Tôt, ce vendredi matin, le domicile de Ousmane Sonko situé à la cité Keur Gorgui, a été quadrillé par un important dispositif sécuritaire. Les forces de l’ordre déployées sur le terrain, empêchent le leader des Pastef Les Patriotes de quitter sa résidence.

L’objectif est simple, il faut à tout prix éviter que Ousmane Sonko prenne part aux manifestations de sa coalition Yewwi Askan Wi, prévue ce vendredi, pour contester l’invalidation par le Conseil constitutionnel de la liste nationale de la coalition pour les législatives du 31 juillet 2022.

« Ce n’est pas tout ordre qu’on exécute illégalement »

Sur son compte Twitter, Ousmane Sonko a déclaré avoir aussi été empêché de se rendre à la mosquée pour prier en ce vendredi saint. « En plus de me priver ma liberté d’aller et de venir, Macky Sall vient de donner l’ordre de me priver de ma liberté de culte », a-t-il dénoncé.

Le maire de la ville de Ziguinchor a également appelé les forces de l’ordre qui ont encerclé son domicile à la raison et à faire la part des choses. « Sur quelle base vous m’empêchez? La constitution dit que j’ai le droit d’aller et de venir. Quand on donne un ordre illégal, vous, en tant que forces de l’ordre, vous avez le droit de refuser. Ce n’est pas tout ordre qu’on exécutif manifestement et illégalement », a-t-il martelé.

Pour rappel, le Conseil Constitutionnel du Sénégal reproche à la liste de l’opposition, l’inéligibilité d’une de ses candidates, figurant par inadvertance à la fois parmi les titulaires et les suppléants. Mais pour les leaders de l’opposition, il s’agit d’une décision manifeste pour les exclure des prochaines législatives prévues pour ce 31 juillet.

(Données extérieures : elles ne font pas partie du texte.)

theorem execHostMemoryWrite_keeps {fe pa : Nat} {bytes : List Byte} (hk : Keeps s0 s) :
    OutcomeKeeps s0 (execHostMemoryWrite fe pa bytes s) := by
  unfold execHostMemoryWrite
  dsimp only
  split
  · exact .next hk
  · exact .next (State.modFe_keeps (State.write_keeps hk))

theorem execHostMemoryRead_keeps {fe pa len : Nat} (hk : Keeps s0 s) :
    OutcomeKeeps s0 (execHostMemoryRead fe pa len s) := by
  unfold execHostMemoryRead
  try dsimp only
  with_reducible repeat' first
    | exact hk | exact trivial | apply Verdict.keeps_done | apply Verdict.keeps_doneThen | apply Verdict.keeps_wait
    | apply Verdict.keeps_over | apply Verdict.keeps_trapIn | apply OutcomeKeeps.next | apply OutcomeKeeps.fault | assumption | (intro _)
    | split | apply Keeps.upd

/-! ## Moves -/

theorem execMovVV_keeps {x : F} (hk : Keeps s0 s) :
    OutcomeKeeps s0 (execMovVV x s) := by
  unfold execMovVV
  try dsimp only
  with_reducible repeat' first
    | exact hk | exact trivial | apply Verdict.keeps_done | apply Verdict.keeps_doneThen | apply Verdict.keeps_wait
    | apply Verdict.keeps_over | apply Verdict.keeps_trapIn | apply OutcomeKeeps.next | apply OutcomeKeeps.fault | apply alu_keeps

theorem execMovVS_keeps {x : F} (hk : Keeps s0 s) :
    OutcomeKeeps s0 (execMovVS x s) := by
  unfold execMovVS
  try dsimp only
  with_reducible repeat' first
    | exact hk | exact trivial | apply Verdict.keeps_done | apply Verdict.keeps_doneThen | apply Verdict.keeps_wait
    | apply Verdict.keeps_over | apply Verdict.keeps_trapIn | apply OutcomeKeeps.next | apply OutcomeKeeps.fault | apply alu_keeps

theorem execMovSV_keeps {x : F} (hk : Keeps s0 s) :
    OutcomeKeeps s0 (execMovSV x s) := by
  unfold execMovSV
  try dsimp only
  with_reducible repeat' first
    | exact hk | exact trivial | apply Verdict.keeps_done | apply Verdict.keeps_doneThen | apply Verdict.keeps_wait
    | apply Verdict.keeps_over | apply Verdict.keeps_trapIn | apply OutcomeKeeps.next | apply OutcomeKeeps.fault | apply perStrand_keeps

theorem execMovSS_keeps {x : F} (hk : Keeps s0 s) :
    OutcomeKeeps s0 (execMovSS x s) := by
  unfold execMovSS
  try dsimp only
  with_reducible repeat' first
    | exact hk | exact trivial | apply Verdict.keeps_done | apply Verdict.keeps_doneThen | apply Verdict.keeps_wait
    | apply Verdict.keeps_over | apply Verdict.keeps_trapIn | apply OutcomeKeeps.next | apply OutcomeKeeps.fault | apply perStrand_keeps

theorem execMovVM_keeps {x : F} (hk : Keeps s0 s) :
    OutcomeKeeps s0 (execMovVM x s) := by
  unfold execMovVM
  try dsimp only
  with_reducible repeat' first
    | exact hk | exact trivial | apply Verdict.keeps_done | apply Verdict.keeps_doneThen | apply Verdict.keeps_wait
    | apply Verdict.keeps_over | apply Verdict.keeps_trapIn | apply OutcomeKeeps.next | apply OutcomeKeeps.fault | apply alu_keeps

theorem execMovMV_keeps {x : F} (hk : Keeps s0 s) :
    OutcomeKeeps s0 (execMovMV x s) := by
  unfold execMovMV
  try dsimp only
  with_reducible repeat' first
    | exact hk | exact trivial | apply Verdict.keeps_done | apply Verdict.keeps_doneThen | apply Verdict.keeps_wait
    | apply Verdict.keeps_over | apply Verdict.keeps_trapIn | apply OutcomeKeeps.next | apply OutcomeKeeps.fault | apply alu_keeps

theorem execMovi_keeps {x : I} (hk : Keeps s0 s) :
    OutcomeKeeps s0 (execMovi x s) := by
  unfold execMovi
  try dsimp only
  with_reducible repeat' first
    | exact hk | exact trivial | apply Verdict.keeps_done | apply Verdict.keeps_doneThen | apply Verdict.keeps_wait
    | apply Verdict.keeps_over | apply Verdict.keeps_trapIn | apply OutcomeKeeps.next | apply OutcomeKeeps.fault | apply immWord_keeps

theorem execIaddi_keeps {x : I} (hk : Keeps s0 s) :
    OutcomeKeeps s0 (execIaddi x s) := by
  unfold execIaddi
  try dsimp only
  with_reducible repeat' first
    | exact hk | exact trivial | apply Verdict.keeps_done | apply Verdict.keeps_doneThen | apply Verdict.keeps_wait
    | apply Verdict.keeps_over | apply Verdict.keeps_trapIn | apply OutcomeKeeps.next | apply OutcomeKeeps.fault | apply immWord_keeps

theorem execAndi_keeps {x : I} (hk : Keeps s0 s) :
    OutcomeKeeps s0 (execAndi x s) := by
  unfold execAndi
  try dsimp only
  with_reducible repeat' first
    | exact hk | exact trivial | apply Verdict.keeps_done | apply Verdict.keeps_doneThen | apply Verdict.keeps_wait
    | apply Verdict.keeps_over | apply Verdict.keeps_trapIn | apply OutcomeKeeps.next | apply OutcomeKeeps.fault | apply immWord_keeps

theorem execOri_keeps {x : I} (hk : Keeps s0 s) :
    OutcomeKeeps s0 (execOri x s) := by
  unfold execOri
  try dsimp only
  with_reducible repeat' first
    | exact hk | exact trivial | apply Verdict.keeps_done | apply Verdict.keeps_doneThen | apply Verdict.keeps_wait
    | apply Verdict.keeps_over | apply Verdict.keeps_trapIn | apply OutcomeKeeps.next | apply OutcomeKeeps.fault | apply immWord_keeps

theorem execXori_keeps {x : I} (hk : Keeps s0 s) :
    OutcomeKeeps s0 (execXori x s) := by
  unfold execXori
  try dsimp only
  with_reducible repeat' first
    | exact hk | exact trivial | apply Verdict.keeps_done | apply Verdict.keeps_doneThen | apply Verdict.keeps_wait
    | apply Verdict.keeps_over | apply Verdict.keeps_trapIn | apply OutcomeKeeps.next | apply OutcomeKeeps.fault | apply immWord_keeps

theorem execSel_keeps {x : F} (hk : Keeps s0 s) :
    OutcomeKeeps s0 (execSel x s) := by
  unfold execSel
  try dsimp only
  with_reducible repeat' first
    | exact hk | exact trivial | apply Verdict.keeps_done | apply Verdict.keeps_doneThen | apply Verdict.keeps_wait
    | apply Verdict.keeps_over | apply Verdict.keeps_trapIn | apply OutcomeKeeps.next | apply OutcomeKeeps.fault | apply alu_keeps
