-- ==== Sys2Proof/Laws/PerInstr.lean ====
section
/-!
SUPPORT. Statements for every instruction, constructor by constructor: decoding an encoded well-formed instruction gives it back (R57 to R79). An event
has no word, and its statement says nothing.
-/
namespace Sys2Proof.Laws
open Sys2Proof

/-- The word of a well-formed instruction decodes to it. -/
def RoundTrip.Statement (i : Instr) : Prop := ∀ w, i.wf = true → encode i = some w → decode w = .ok i

/-- An instruction with a sound form whose fields give it back. -/
theorem RoundTrip.of {i : Instr} {fm : Form} (hf : i.form = some fm) (hs : fm.sound) (hi : i.wf = true → fm.instr = some i) :
    RoundTrip.Statement i := by
  intro w hw he
  obtain rfl : fm.toWord = w := by simpa [encode, hf] using he
  obtain ⟨h1, h2⟩ := Form.ofWord_toWord fm hs
  exact decode_form hw h1 (hi hw) h2

/-- An event has no word. -/
theorem nofun_event {i : Instr} (h : i.form = none) : RoundTrip.Statement i := by
  intro w _ he; simp [encode, h] at he

theorem nop_roundTrip : RoundTrip.Statement .nop := by
  intro w _ he
  obtain rfl : (Form.f 0 0 F.zero).toWord = w := by simpa [encode, Instr.form] using he
  rfl

theorem fence_read (ord : Fin 3) (scope : Fin 6) (x : F) : (Form.f 0x58 (8 * (ord.val + 1) + scope.val) x).instr = some (.fence ord scope x) := by
  have h1 : (8 * (ord.val + 1) + scope.val) / 8 = ord.val + 1 := by omega
  have h2 : (8 * (ord.val + 1) + scope.val) % 8 = scope.val := by omega
  have h3 : 8 * (ord.val + 1) + scope.val ≠ 0x20 := by omega
  have h4 := ord.isLt
  have h5 := scope.isLt
  simp only [Form.instr, decodeF, if_neg h3, h1, h2]
  rw [dif_pos (by omega)]
  rfl

theorem cvt_read (dst : BitVec 4) (x : F) : (Form.f 0x40 dst.toNat x).instr = some (.cvt dst x) := by
  simp [Form.instr, decodeF, dst.isLt]

theorem barWait_read (x : F) (h : (Instr.barWait x).wf = true) : (Form.f 0x60 2 x).instr = some (.barWait x) := by
  have : x.mod.getLsbD 0 = false := F.mod_bit (Bool.and_eq_true_iff.1 h).1 0 (by decide) (by decide)
  simp only [Form.instr, decodeF, this]; rfl

theorem barWaitPhase_read (x : F) (h : (Instr.barWaitPhase x).wf = true) : (Form.f 0x60 2 x).instr = some (.barWaitPhase x) := by
  have : x.mod = 1 := by simp only [Instr.wf, Bool.and_eq_true, beq_iff_eq] at h; exact h.1.2
  simp only [Form.instr, decodeF, this]; rfl

theorem sample_read (x : F) (h : (Instr.sample x).wf = true) : (Form.f 0x6E 0 x).instr = some (.sample x) := by
  have : x.mod.getLsbD 4 = false := F.mod_bit h 4 (by decide) (by decide)
  simp only [Form.instr, decodeF, fn0, this]; rfl

theorem sampleLod_read (x : F) (h : (Instr.sampleLod x).wf = true) : (Form.f 0x6E 0 x).instr = some (.sampleLod x) := by
  have : x.mod.getLsbD 4 = true := (Bool.and_eq_true_iff.1 h).2
  simp only [Form.instr, decodeF, fn0, this]; rfl

theorem sysTret_read (x : F) (h : (Instr.sysTret x).wf = true) : (Form.f 0x7D 1 x).instr = some (.sysTret x) := by
  have : x.mod.getLsbD 0 = false := F.mod_bit (Bool.and_eq_true_iff.1 h).1 0 (by decide) (by decide)
  simp only [Form.instr, decodeF, this]; rfl

theorem sysTretRr_read (x : F) (h : (Instr.sysTretRr x).wf = true) : (Form.f 0x7D 1 x).instr = some (.sysTretRr x) := by
  have : x.mod = 1 := by simp only [Instr.wf, Bool.and_eq_true, beq_iff_eq] at h; exact h.1.2
  simp only [Form.instr, decodeF, this]; rfl

theorem sysHalt_read (x : F) (h : (Instr.sysHalt x).wf = true) : (Form.f 0x7D 4 x).instr = some (.sysHalt x) := by
  have : x.mod.getLsbD 0 = false := F.mod_bit (Bool.and_eq_true_iff.1 h).1 0 (by decide) (by decide)
  simp only [Form.instr, decodeF, this]; rfl

theorem sysHaltRelaunch_read (x : F) (h : (Instr.sysHaltRelaunch x).wf = true) : (Form.f 0x7D 4 x).instr = some (.sysHaltRelaunch x) := by
  have : x.mod.getLsbD 0 = true := by simp only [Instr.wf, Bool.and_eq_true] at h; exact h.1.2
  simp only [Form.instr, decodeF, this]; rfl

theorem cpl_read (x : E) (h : (Instr.cpl x).wf = true) : (Form.e 0x68 0 x).instr = some (.cpl x) := by
  have hm : x.mod &&& ~~~(0x100#12 ||| 0x600#12) = 0 := by
    simp only [Instr.wf, E.ok, Bool.and_eq_true, beq_iff_eq] at h; exact h.2
  have : x.fo = false := by
    have h0 := congrArg (·.getLsbD 11) hm
    have h1 : x.mod.getLsbD 11 = (0 : BitVec 12).getLsbD 11 := by
      simpa only [BitVec.getLsbD_and, show (~~~(0x100#12 ||| 0x600#12)).getLsbD 11 = true from rfl, Bool.and_true] using h0
    exact h1
  simp only [Form.instr, decodeE, fn0, this]; rfl

theorem cplFo_read (x : E) (h : (Instr.cplFo x).wf = true) : (Form.e 0x68 0 x).instr = some (.cplFo x) := by
  have : x.fo = true := (Bool.and_eq_true_iff.1 h).2
  simp only [Form.instr, decodeE, fn0, this]; rfl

Les prochaines élections législatives sont une bataille pour le contrôle de l’Assemblée Nationale. Et le président Macky Sall n’entend pas se laisser faire surtout, après une défaite cuisante aux récentes élections communales. L’opposition, elle, veut mouiller le maillot pour mieux se positionner en vue de la présidentielle de 2024.